PROMPT:
Go through the entries and copy every line that has the string "sclear" in it.

++++ INPUT RECORDS

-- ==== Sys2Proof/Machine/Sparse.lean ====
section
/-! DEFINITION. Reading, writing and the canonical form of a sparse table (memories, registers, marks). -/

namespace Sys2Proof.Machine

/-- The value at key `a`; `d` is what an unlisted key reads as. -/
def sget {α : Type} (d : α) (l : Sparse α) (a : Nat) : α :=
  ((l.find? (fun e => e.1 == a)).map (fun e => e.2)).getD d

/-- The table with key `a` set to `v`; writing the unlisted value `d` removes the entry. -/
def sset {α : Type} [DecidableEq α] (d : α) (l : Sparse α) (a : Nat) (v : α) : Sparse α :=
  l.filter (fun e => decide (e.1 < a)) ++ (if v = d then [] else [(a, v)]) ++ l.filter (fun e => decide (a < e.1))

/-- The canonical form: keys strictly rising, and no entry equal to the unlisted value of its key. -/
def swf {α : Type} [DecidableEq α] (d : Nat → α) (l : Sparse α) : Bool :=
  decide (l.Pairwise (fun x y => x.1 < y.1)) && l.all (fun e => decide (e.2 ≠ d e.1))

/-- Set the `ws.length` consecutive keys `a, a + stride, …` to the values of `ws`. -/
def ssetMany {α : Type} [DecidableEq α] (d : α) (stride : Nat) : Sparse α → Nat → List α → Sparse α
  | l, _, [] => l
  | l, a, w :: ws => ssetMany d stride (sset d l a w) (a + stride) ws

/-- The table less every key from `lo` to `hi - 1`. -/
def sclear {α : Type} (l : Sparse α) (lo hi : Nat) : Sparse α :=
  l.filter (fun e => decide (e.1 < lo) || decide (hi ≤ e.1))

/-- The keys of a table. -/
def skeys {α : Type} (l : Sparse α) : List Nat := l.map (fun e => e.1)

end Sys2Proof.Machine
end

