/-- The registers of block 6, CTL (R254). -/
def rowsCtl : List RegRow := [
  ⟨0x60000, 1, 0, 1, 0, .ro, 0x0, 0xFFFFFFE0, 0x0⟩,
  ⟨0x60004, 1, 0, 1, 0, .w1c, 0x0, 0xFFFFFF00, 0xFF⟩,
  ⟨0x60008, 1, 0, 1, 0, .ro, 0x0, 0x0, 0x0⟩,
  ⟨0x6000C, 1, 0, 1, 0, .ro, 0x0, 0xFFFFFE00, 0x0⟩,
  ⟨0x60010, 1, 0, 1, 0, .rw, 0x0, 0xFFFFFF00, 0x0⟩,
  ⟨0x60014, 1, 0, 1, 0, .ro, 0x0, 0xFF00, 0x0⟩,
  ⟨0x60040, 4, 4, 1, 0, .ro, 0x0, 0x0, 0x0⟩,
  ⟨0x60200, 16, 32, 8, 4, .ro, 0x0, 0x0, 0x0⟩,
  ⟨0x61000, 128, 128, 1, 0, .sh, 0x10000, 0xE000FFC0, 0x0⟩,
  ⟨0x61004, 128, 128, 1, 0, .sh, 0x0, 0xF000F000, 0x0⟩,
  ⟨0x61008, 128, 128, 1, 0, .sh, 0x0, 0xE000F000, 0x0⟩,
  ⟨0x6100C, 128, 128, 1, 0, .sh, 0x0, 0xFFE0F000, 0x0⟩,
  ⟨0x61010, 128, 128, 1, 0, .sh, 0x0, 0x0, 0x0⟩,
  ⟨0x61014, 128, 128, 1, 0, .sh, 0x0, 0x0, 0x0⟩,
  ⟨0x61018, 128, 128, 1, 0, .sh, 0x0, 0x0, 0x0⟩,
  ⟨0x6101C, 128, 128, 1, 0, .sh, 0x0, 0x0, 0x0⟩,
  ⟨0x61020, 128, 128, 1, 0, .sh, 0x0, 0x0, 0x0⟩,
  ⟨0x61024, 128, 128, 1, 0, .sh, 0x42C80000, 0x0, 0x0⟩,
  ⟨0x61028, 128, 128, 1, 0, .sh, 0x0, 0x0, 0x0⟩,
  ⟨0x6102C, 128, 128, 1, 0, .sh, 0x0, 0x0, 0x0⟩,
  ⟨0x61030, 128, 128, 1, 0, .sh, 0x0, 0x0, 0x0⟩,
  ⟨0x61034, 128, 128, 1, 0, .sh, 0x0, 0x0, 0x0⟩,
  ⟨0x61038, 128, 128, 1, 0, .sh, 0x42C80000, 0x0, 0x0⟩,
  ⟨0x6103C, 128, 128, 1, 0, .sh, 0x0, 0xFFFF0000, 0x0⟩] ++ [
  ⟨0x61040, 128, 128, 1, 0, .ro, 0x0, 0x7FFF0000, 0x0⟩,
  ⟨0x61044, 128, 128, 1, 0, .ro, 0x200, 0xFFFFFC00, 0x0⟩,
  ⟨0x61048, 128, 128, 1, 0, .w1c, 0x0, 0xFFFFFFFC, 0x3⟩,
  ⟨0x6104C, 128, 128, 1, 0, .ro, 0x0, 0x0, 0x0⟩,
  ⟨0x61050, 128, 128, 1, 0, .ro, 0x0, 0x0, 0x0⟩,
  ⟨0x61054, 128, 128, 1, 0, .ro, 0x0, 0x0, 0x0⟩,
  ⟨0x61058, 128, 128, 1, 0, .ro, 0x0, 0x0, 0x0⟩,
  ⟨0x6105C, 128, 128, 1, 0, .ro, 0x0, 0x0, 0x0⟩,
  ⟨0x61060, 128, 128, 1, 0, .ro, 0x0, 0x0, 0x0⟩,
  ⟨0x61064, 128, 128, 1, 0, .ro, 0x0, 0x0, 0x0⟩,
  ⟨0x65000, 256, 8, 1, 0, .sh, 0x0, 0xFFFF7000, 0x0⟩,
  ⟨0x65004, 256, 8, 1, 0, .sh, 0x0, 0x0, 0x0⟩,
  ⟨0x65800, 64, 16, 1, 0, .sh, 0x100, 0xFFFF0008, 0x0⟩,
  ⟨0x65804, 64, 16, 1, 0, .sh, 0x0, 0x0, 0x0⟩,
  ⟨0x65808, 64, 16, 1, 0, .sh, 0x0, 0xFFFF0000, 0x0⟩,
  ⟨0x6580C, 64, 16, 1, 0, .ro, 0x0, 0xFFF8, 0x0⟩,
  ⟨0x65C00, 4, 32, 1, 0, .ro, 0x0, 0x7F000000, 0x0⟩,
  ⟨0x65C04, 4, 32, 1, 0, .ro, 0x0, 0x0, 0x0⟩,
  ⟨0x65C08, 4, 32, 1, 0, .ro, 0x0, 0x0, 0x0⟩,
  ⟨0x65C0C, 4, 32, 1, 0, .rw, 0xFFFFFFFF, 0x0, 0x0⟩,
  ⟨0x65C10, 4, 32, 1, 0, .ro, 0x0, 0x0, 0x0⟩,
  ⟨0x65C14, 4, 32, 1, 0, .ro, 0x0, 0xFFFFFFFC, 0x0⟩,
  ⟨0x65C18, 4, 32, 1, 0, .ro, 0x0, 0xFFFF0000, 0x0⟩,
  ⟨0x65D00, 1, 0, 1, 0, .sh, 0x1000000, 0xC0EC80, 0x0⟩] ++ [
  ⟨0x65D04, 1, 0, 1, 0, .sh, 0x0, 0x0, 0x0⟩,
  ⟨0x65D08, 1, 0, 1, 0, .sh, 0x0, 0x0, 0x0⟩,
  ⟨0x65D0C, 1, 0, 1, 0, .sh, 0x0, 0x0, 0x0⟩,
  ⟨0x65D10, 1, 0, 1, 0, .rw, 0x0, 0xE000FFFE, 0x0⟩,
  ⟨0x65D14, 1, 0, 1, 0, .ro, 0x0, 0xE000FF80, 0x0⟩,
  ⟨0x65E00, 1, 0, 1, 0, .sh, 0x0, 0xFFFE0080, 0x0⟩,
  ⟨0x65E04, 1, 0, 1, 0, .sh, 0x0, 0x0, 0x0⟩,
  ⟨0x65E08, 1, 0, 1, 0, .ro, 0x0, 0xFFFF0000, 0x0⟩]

++++++++
++++ INPUT RECORDS

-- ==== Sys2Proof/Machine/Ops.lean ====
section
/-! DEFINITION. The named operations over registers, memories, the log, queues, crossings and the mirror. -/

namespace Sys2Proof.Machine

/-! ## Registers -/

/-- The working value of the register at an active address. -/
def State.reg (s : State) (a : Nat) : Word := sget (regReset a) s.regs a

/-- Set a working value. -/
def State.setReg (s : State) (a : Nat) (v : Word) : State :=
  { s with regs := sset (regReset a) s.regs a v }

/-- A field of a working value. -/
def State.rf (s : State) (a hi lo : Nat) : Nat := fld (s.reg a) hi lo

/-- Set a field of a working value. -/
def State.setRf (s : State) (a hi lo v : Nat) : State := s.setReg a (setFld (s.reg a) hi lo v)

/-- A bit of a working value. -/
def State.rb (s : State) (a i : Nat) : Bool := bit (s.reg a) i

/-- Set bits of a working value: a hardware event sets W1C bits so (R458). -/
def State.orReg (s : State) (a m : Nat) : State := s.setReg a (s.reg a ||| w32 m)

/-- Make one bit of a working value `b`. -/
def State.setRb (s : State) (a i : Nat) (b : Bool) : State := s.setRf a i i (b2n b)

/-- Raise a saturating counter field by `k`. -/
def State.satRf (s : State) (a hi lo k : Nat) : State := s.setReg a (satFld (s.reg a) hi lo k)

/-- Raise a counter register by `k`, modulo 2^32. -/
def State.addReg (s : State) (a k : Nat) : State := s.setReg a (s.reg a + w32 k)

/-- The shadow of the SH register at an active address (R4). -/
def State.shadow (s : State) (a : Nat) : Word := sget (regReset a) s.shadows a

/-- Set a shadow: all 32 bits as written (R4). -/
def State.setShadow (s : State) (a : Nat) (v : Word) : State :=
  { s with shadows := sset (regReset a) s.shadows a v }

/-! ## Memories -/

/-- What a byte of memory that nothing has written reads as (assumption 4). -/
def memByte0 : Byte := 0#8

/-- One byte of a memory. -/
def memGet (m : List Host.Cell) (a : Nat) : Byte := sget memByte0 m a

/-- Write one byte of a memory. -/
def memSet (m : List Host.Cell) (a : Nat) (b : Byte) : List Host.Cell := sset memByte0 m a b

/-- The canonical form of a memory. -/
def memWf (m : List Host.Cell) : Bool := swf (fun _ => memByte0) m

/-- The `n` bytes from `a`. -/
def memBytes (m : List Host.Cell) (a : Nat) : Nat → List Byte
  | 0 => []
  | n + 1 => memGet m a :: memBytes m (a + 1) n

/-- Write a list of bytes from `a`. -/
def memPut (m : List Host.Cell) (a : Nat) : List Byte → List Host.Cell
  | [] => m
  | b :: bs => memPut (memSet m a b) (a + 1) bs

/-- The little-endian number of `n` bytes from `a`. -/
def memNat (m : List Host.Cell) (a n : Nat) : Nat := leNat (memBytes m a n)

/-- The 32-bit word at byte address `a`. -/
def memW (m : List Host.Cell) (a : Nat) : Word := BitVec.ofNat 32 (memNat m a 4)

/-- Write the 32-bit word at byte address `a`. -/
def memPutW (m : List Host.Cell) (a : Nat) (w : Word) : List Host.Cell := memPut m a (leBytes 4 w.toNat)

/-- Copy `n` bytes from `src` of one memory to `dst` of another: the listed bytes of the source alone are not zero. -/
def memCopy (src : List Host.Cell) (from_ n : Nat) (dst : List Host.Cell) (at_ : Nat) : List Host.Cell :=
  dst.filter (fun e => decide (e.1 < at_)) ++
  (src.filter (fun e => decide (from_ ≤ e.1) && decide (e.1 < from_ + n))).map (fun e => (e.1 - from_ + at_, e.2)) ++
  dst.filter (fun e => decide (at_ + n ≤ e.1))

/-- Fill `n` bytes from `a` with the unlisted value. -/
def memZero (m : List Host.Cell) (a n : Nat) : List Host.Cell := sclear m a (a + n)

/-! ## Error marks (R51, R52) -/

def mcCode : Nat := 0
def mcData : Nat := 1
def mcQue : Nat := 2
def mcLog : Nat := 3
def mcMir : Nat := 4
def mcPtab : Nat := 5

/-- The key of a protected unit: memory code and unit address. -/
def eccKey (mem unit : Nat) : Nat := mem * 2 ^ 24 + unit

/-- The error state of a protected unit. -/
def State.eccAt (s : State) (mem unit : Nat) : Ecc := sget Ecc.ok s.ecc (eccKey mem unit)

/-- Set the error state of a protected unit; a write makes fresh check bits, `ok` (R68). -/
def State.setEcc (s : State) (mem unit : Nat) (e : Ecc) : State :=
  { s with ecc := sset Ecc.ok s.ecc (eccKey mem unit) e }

++++++++

FINISHED TASK:
def sclear {α : Type} (l : Sparse α) (lo hi : Nat) : Sparse α :=
def memZero (m : List Host.Cell) (a n : Nat) : List Host.Cell := sclear m a (a + n)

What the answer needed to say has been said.